To do: Go through the entries below and work out how many lines include "runs". Answer with the number only.

Data records:
□ □ □ □ □ □ □

theorem State.periodicWanted_enabledAs (runs : s.cond = .running) (enables : new.enabled = true) :
    (s.enabledAs p new).periodicWanted p ↔ s.testedOnEnabling p := by
  rw [State.periodicWanted, State.port_enabledAs_self]
  constructor
  · rintro ⟨-, standby, -, due⟩
    exact ⟨standby, due⟩
  · rintro ⟨standby, due⟩
    exact ⟨runs, standby, enables, due⟩

theorem State.not_testedOnEnabling (outage : s.sup.mode = .outage) : ¬ s.testedOnEnabling p := by
  rintro ⟨standby, -⟩
  rw [outage] at standby
  exact nomatch standby

theorem State.port_storeProfile_enables (sound : s.PortsSound) (runs : s.cond = .running) (started : s.sup.mode ≠ .start)
    (old : (s.port p).profile.enabled = false) (enables : new.enabled = true) :
    (s.storeProfile p new).port p = { (s.port p).enabledAs new with
      periodicDue := if s.testedOnEnabling p then s.nextPeriodic else (s.port p).periodicDue } := by
  rcases s.storeProfile_enables p new sound started old enables with ⟨outage, -, h⟩ | ⟨-, h⟩ <;> rw [h]
  · rw [if_neg (s.not_testedOnEnabling p outage), State.port_putWake, State.port_enabledAs_self]
    rfl
  · simp only [State.periodicDue_port, State.periodicWanted_enabledAs s p new runs enables, State.port_enabledAs_self, true_and]
    split <;> rfl

theorem State.port_storeProfile_ne (sound : s.PortsSound) (started : s.sup.mode ≠ .start)
    (old : (s.port p).profile.enabled = false) (other : r ≠ p) : (s.storeProfile p new).port r = s.port r := by
  cases enables : new.enabled
  case false => rw [s.storeProfile_disabled p new old enables, s.port_modPort_ne p r _ other]
  case true =>
    rcases s.storeProfile_enables p new sound started old enables with ⟨-, -, h⟩ | ⟨-, h⟩ <;> rw [h]
    · rw [State.port_putWake, s.port_enabledAs_ne p r new other]
    · rw [State.periodicDue_port_ne _ p r other, s.port_enabledAs_ne p r new other]

theorem State.storeProfile_enables_pdi (sound : s.PortsSound) (runs : s.cond = .running) (started : s.sup.mode ≠ .start)
    (old : (s.port p).profile.enabled = false) (enables : new.enabled = true) :
    (s.storeProfile p new).pdi =
      if s.testedOnEnabling p then { s.pdi with queue := s.pdi.queue ++ [⟨p, .periodic, s.sup.partTime⟩] } else s.pdi := by
  rcases s.storeProfile_enables p new sound started old enables with ⟨outage, -, h⟩ | ⟨-, h⟩ <;> rw [h]
  · rw [if_neg (s.not_testedOnEnabling p outage)]
    rfl
  · have unqueued : (s.enabledAs p new).testQueued p = false := sound.testQueued_disabled old
    simp only [State.periodicDue_pdi, State.periodicWanted_enabledAs s p new runs enables, unqueued, and_true]
    split
    · rfl
    · exact congrArg (fun queue => { s.pdi with queue }) (List.append_nil _)

theorem State.wakeOf_storeProfile_enables (sound : s.PortsSound) (started : s.sup.mode ≠ .start)
    (old : (s.port p).profile.enabled = false) (enables : new.enabled = true) :
    (s.storeProfile p new).wakeOf p =
      if s.sup.mode = .outage ∧ (intervalOf (s.enabledAs p new) p).isSome = true then some (later s.sup.outageTime 30) else none := by
  rcases s.storeProfile_enables p new sound started old enables with ⟨outage, interval, h⟩ | ⟨unwoken, h⟩ <;> rw [h]
  · rw [if_pos ⟨outage, interval⟩, State.wakeOf_putWake_self]
  · rw [if_neg unwoken, State.wakeOf, State.periodicDue_wakes]
    exact sound.wakeOf_disabled old

theorem State.wakeOf_storeProfile_ne (sound : s.PortsSound) (started : s.sup.mode ≠ .start)
    (old : (s.port p).profile.enabled = false) (other : r ≠ p) : (s.storeProfile p new).wakeOf r = s.wakeOf r := by
  cases enables : new.enabled
  case false => rw [s.storeProfile_disabled p new old enables]; rfl
  case true =>
    rcases s.storeProfile_enables p new sound started old enables with ⟨-, -, h⟩ | ⟨-, h⟩ <;> rw [h]
    · rw [State.wakeOf_putWake_ne _ p r _ other]
      rfl
    · rw [State.wakeOf, State.periodicDue_wakes]
      rfl

theorem State.intervalOf_storeProfile_enables (sound : s.PortsSound) (runs : s.cond = .running) (started : s.sup.mode ≠ .start)
    (old : (s.port p).profile.enabled = false) (enables : new.enabled = true) :
    intervalOf (s.storeProfile p new) p = intervalOf (s.enabledAs p new) p := by
  refine intervalOf_congr p ?eff ?profile
  case eff => rw [s.storeProfile_frame p new sound started old]; rfl
  case profile =>
    rw [s.port_storeProfile_enables p new sound runs started old enables, State.port_enabledAs_self]

/-- Settles O36, by whether the new profile enables the port: its record, the test queue, the wake list, the reply, and that nothing
else is touched. -/
theorem portEnabled : Obligations.PortEnabled := by
  intro s g p sound taken supervised port good old
  have ⟨runs, _, _, started⟩ := taken
  have frame := s.storeProfile_frame p (profileKept g) sound started old
  have reply : (if profileMoved g then Result.okClamped else .ok).carriesData = true := by split <;> rfl
  refine ⟨_, exec_setProfile s p taken supervised port good, ?port, ?pdi,
    fun q other => s.port_storeProfile_ne p q _ sound started old other,
    fun q other => s.wakeOf_storeProfile_ne p q _ sound started old other, ?wake,
    State.answered_answer _ (by decide) reply (by rw [frame]) (by rw [frame]), ?frame⟩
  case frame =>
    rw [frame]
    rfl
  case port =>
    rw [State.port_answer]
    split
    · next one =>
      rw [s.port_storeProfile_enables p _ sound runs started old (beq_iff_eq.mpr one)]
      simp only [one, true_and]
      rfl
    · next one =>
      rw [s.storeProfile_disabled p _ old (beq_eq_false_iff_ne.mpr one), State.port_modPort_self]
  case pdi =>
    rw [State.answer_pdi]
    by_cases one : g.enabled = 1
    · rw [s.storeProfile_enables_pdi p _ sound runs started old (beq_iff_eq.mpr one)]
      simp only [one, true_and]
    · rw [s.storeProfile_disabled p _ old (beq_eq_false_iff_ne.mpr one), if_neg fun ⟨enables, _⟩ => one enables]
      rfl
  case wake =>
    change (s.storeProfile p (profileKept g)).wakeOf p = _
    by_cases one : g.enabled = 1
    · have enables : (profileKept g).enabled = true := beq_iff_eq.mpr one
      rw [s.wakeOf_storeProfile_enables p _ sound started old enables,
        ← s.intervalOf_storeProfile_enables p _ sound runs started old enables]
      simp only [one, true_and]
      rfl
    · rw [s.storeProfile_disabled p _ old (beq_eq_false_iff_ne.mpr one), if_neg fun ⟨enables, _⟩ => one enables]
      exact sound.wakeOf_disabled old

□ □ □ □ □ □ □

Task output: 12